-- ==== Sys2Proof/Laws/PerInstr.lean ====
section
/-! SUPPORT. Per instruction: decoding an encoded well-formed instruction gives it back (the encoding tables of chapters 9, 11, 13, 15 and 21). -/

set_option linter.unusedSimpArgs false

namespace Sys2Proof.Laws

/-- The parser of an opcode is its table entry. -/
theorem parseLong_of (f : Fld) (o : BitVec 10) (q : Fld → Parse) (r : Parse) (ho : f.opc = o)
    (ht : tableFind (o.toNat % 64) (opClass (o.toNat / 64)) = some q) (hq : q f = r) : parseLong f = r := by
  simp only [parseLong, ho, ht, hq]

theorem pC0_zero {r : Parse} (p0 p1 : Fld → Parse) (f : Fld) (h : f.c.getLsbD 0 = false) (hr : p0 f = r) : pC0 p0 p1 f = r := by simp only [pC0, h, hr]; rfl
theorem pC0_one {r : Parse} (p0 p1 : Fld → Parse) (f : Fld) (h : f.c.getLsbD 0 = true) (hr : p1 f = r) : pC0 p0 p1 f = r := by simp only [pC0, h, hr]; rfl

theorem ok_of (f : Fld) (o : BitVec 10) (ho : f.opc = o) (ht : f.tsr = none) (hl : f.form96 = false → f.lit = 0)
    (hc : (¬ (o.extractLsb' 6 4 = 10#4 ∨ o.extractLsb' 6 4 = 11#4)) ∨ f.md = false) : FldOk f := by
  refine ⟨hl, ?_⟩
  rw [ho, ht]
  rcases hc with h | h <;> simp [h]

theorem shape_eA (k : BitVec 11) (o : BitVec 10) (p : AOnly) :
    (eA k o p).opc = o ∧ (eA k o p).tsr = none ∧ ((eA k o p).form96 = false → (eA k o p).lit = 0) := by
  exact ⟨rfl, rfl, by simp [eA, eB, eBs]⟩

theorem shape_eAB (k : BitVec 11) (o : BitVec 10) (p : ABF) :
    (eAB k o p).opc = o ∧ (eAB k o p).tsr = none ∧ ((eAB k o p).form96 = false → (eAB k o p).lit = 0) := by
  exact ⟨rfl, rfl, by simp [eAB, eB, eBs]⟩

theorem shape_eAccClr  (o : BitVec 10) (p : AccClrF) :
    (eAccClr o p).opc = o ∧ (eAccClr o p).tsr = none ∧ ((eAccClr o p).form96 = false → (eAccClr o p).lit = 0) := by
  exact ⟨rfl, rfl, by simp [eAccClr, eB, eBs]⟩

theorem ok_eAccLd  (o : BitVec 10) (p : AccLdF) (hc : o.extractLsb' 6 4 = 10#4 ∨ o.extractLsb' 6 4 = 11#4) :
    (eAccLd o p).opc = o ∧ FldOk (eAccLd o p) := by
  simp only [eAccLd]; cases p.tsr <;> exact ⟨rfl, by simp [FldOk, Fld.withRec, eB, hc]⟩

theorem shape_eAccMov (put : Bool) (o : BitVec 10) (p : AccMovF) :
    (eAccMov put o p).opc = o ∧ (eAccMov put o p).tsr = none ∧ ((eAccMov put o p).form96 = false → (eAccMov put o p).lit = 0) := by
  exact ⟨rfl, rfl, by simp [eAccMov, eB, eBs]⟩

theorem ok_eAccSt  (o : BitVec 10) (p : AccStF) (hc : o.extractLsb' 6 4 = 10#4 ∨ o.extractLsb' 6 4 = 11#4) :
    (eAccSt o p).opc = o ∧ FldOk (eAccSt o p) := by
  simp only [eAccSt]; cases p.tsr <;> exact ⟨rfl, by simp [FldOk, Fld.withRec, eB, hc]⟩

theorem shape_eAt  (o : BitVec 10) (p : AtF) :
    (eAt o p).opc = o ∧ (eAt o p).tsr = none ∧ ((eAt o p).form96 = false → (eAt o p).lit = 0) := by
  simp only [eAt]; cases p.off <;> exact ⟨rfl, rfl, by simp [Fld.withOff, eB, eBs]⟩

theorem shape_eAtB  (o : BitVec 10) (p : AtBF) :
    (eAtB o p).opc = o ∧ (eAtB o p).tsr = none ∧ ((eAtB o p).form96 = false → (eAtB o p).lit = 0) := by
  exact ⟨rfl, rfl, by simp [eAtB, eB, eBs]⟩

theorem shape_eBare  (o : BitVec 10) (p : BareF) :
    (eBare o p).opc = o ∧ (eBare o p).tsr = none ∧ ((eBare o p).form96 = false → (eBare o p).lit = 0) := by
  exact ⟨rfl, rfl, by simp [eBare, eB, eBs]⟩

theorem shape_eBinEmit  (o : BitVec 10) (p : BinEmitF) :
    (eBinEmit o p).opc = o ∧ (eBinEmit o p).tsr = none ∧ ((eBinEmit o p).form96 = false → (eBinEmit o p).lit = 0) := by
  exact ⟨rfl, rfl, by simp [eBinEmit, eB, eBs]⟩

theorem shape_eBo  (o : BitVec 10) (p : BoF) :
    (eBo o p).opc = o ∧ (eBo o p).tsr = none ∧ ((eBo o p).form96 = false → (eBo o p).lit = 0) := by
  simp only [eBo]; cases p.off <;> exact ⟨rfl, rfl, by simp [Fld.withOff, eB, eBs]⟩

theorem shape_eBoArrive  (o : BitVec 10) (p : BoArriveF) :
    (eBoArrive o p).opc = o ∧ (eBoArrive o p).tsr = none ∧ ((eBoArrive o p).form96 = false → (eBoArrive o p).lit = 0) := by
  simp only [eBoArrive]; cases p.off <;> exact ⟨rfl, rfl, by simp [Fld.withOff, eB, eBs]⟩

theorem shape_eBr  (o : BitVec 10) (p : BrF) :
    (eBr o p).opc = o ∧ (eBr o p).tsr = none ∧ ((eBr o p).form96 = false → (eBr o p).lit = 0) := by
  simp only [eBr]; cases p.tgt <;> exact ⟨rfl, rfl, by simp [Fld.withTgt, eB, eBs]⟩

theorem shape_eBrD  (o : BitVec 10) (p : BrDF) :
    (eBrD o p).opc = o ∧ (eBrD o p).tsr = none ∧ ((eBrD o p).form96 = false → (eBrD o p).lit = 0) := by
  simp only [eBrD]; cases p.tgt <;> exact ⟨rfl, rfl, by simp [Fld.withTgt, eB, eBs]⟩

theorem shape_eBrk  (o : BitVec 10) (p : BrkF) :
    (eBrk o p).opc = o ∧ (eBrk o p).tsr = none ∧ ((eBrk o p).form96 = false → (eBrk o p).lit = 0) := by
  exact ⟨rfl, rfl, by simp [eBrk, eB, eBs]⟩

theorem shape_eBrx  (o : BitVec 10) (p : BrxF) :
    (eBrx o p).opc = o ∧ (eBrx o p).tsr = none ∧ ((eBrx o p).form96 = false → (eBrx o p).lit = 0) := by
  exact ⟨rfl, rfl, by simp [eBrx, eB, eBs]⟩

theorem shape_eCall  (o : BitVec 10) (p : CallF) :
    (eCall o p).opc = o ∧ (eCall o p).tsr = none ∧ ((eCall o p).form96 = false → (eCall o p).lit = 0) := by
  simp only [eCall]; cases p.tgt <;> exact ⟨rfl, rfl, by simp [Fld.withTgt, eB, eBs]⟩

theorem shape_eCbDec  (o : BitVec 10) (p : CbDecF) :
    (eCbDec o p).opc = o ∧ (eCbDec o p).tsr = none ∧ ((eCbDec o p).form96 = false → (eCbDec o p).lit = 0) := by
  exact ⟨rfl, rfl, by simp [eCbDec, eB, eBs]⟩

theorem shape_eCbLoad  (o : BitVec 10) (p : CbLoadF) :
    (eCbLoad o p).opc = o ∧ (eCbLoad o p).tsr = none ∧ ((eCbLoad o p).form96 = false → (eCbLoad o p).lit = 0) := by
  exact ⟨rfl, rfl, by simp [eCbLoad, eB, eBs]⟩

theorem ok_eCp  (o : BitVec 10) (p : CpF) (hc : o.extractLsb' 6 4 = 10#4 ∨ o.extractLsb' 6 4 = 11#4) :
    (eCp o p).opc = o ∧ FldOk (eCp o p) := by
  simp only [eCp]; cases p.tsr <;> exact ⟨rfl, by simp [FldOk, Fld.withRec, eB, hc]⟩

theorem shape_eCsr  (o : BitVec 10) (p : SysIF) :
    (eCsr o p).opc = o ∧ (eCsr o p).tsr = none ∧ ((eCsr o p).form96 = false → (eCsr o p).lit = 0) := by
  exact ⟨rfl, rfl, by simp [eCsr, eB, eBs]⟩

theorem shape_eCvt  (o : BitVec 10) (p : CvtF) :
    (eCvt o p).opc = o ∧ (eCvt o p).tsr = none ∧ ((eCvt o p).form96 = false → (eCvt o p).lit = 0) := by
  exact ⟨rfl, rfl, by simp [eCvt, eB, eBs]⟩

theorem shape_eDA (k : BitVec 11) (o : BitVec 10) (p : DA) :
    (eDA k o p).opc = o ∧ (eDA k o p).tsr = none ∧ ((eDA k o p).form96 = false → (eDA k o p).lit = 0) := by
  exact ⟨rfl, rfl, by simp [eDA, eB, eBs]⟩

theorem shape_eDAB  (o : BitVec 10) (p : DAB) :
    (eDAB o p).opc = o ∧ (eDAB o p).tsr = none ∧ ((eDAB o p).form96 = false → (eDAB o p).lit = 0) := by
  exact ⟨rfl, rfl, by simp [eDAB, eB, eBs]⟩

theorem shape_eDOnly  (o : BitVec 10) (p : DOnly) :
    (eDOnly o p).opc = o ∧ (eDOnly o p).tsr = none ∧ ((eDOnly o p).form96 = false → (eDOnly o p).lit = 0) := by
  exact ⟨rfl, rfl, by simp [eDOnly, eB, eBs]⟩

theorem shape_eDq  (o : BitVec 10) (p : DqF) :
    (eDq o p).opc = o ∧ (eDq o p).tsr = none ∧ ((eDq o p).form96 = false → (eDq o p).lit = 0) := by
  simp only [eDq]; cases p.off <;> exact ⟨rfl, rfl, by simp [Fld.withOff, eB, eBs]⟩

theorem shape_eFBin  (o : BitVec 10) (p : FBinF) :
    (eFBin o p).opc = o ∧ (eFBin o p).tsr = none ∧ ((eFBin o p).form96 = false → (eFBin o p).lit = 0) := by
  simp only [eFBin]; cases p.b <;> exact ⟨rfl, rfl, by simp [Fld.withVB, eB, eBs]⟩

theorem shape_eFDiv  (o : BitVec 10) (p : FDivF) :
    (eFDiv o p).opc = o ∧ (eFDiv o p).tsr = none ∧ ((eFDiv o p).form96 = false → (eFDiv o p).lit = 0) := by
  exact ⟨rfl, rfl, by simp [eFDiv, eB, eBs]⟩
|---|
Every line above that includes the word "withTgt" should be listed.

  simp only [eBr]; cases p.tgt <;> exact ⟨rfl, rfl, by simp [Fld.withTgt, eB, eBs]⟩
  simp only [eBrD]; cases p.tgt <;> exact ⟨rfl, rfl, by simp [Fld.withTgt, eB, eBs]⟩
  simp only [eCall]; cases p.tgt <;> exact ⟨rfl, rfl, by simp [Fld.withTgt, eB, eBs]⟩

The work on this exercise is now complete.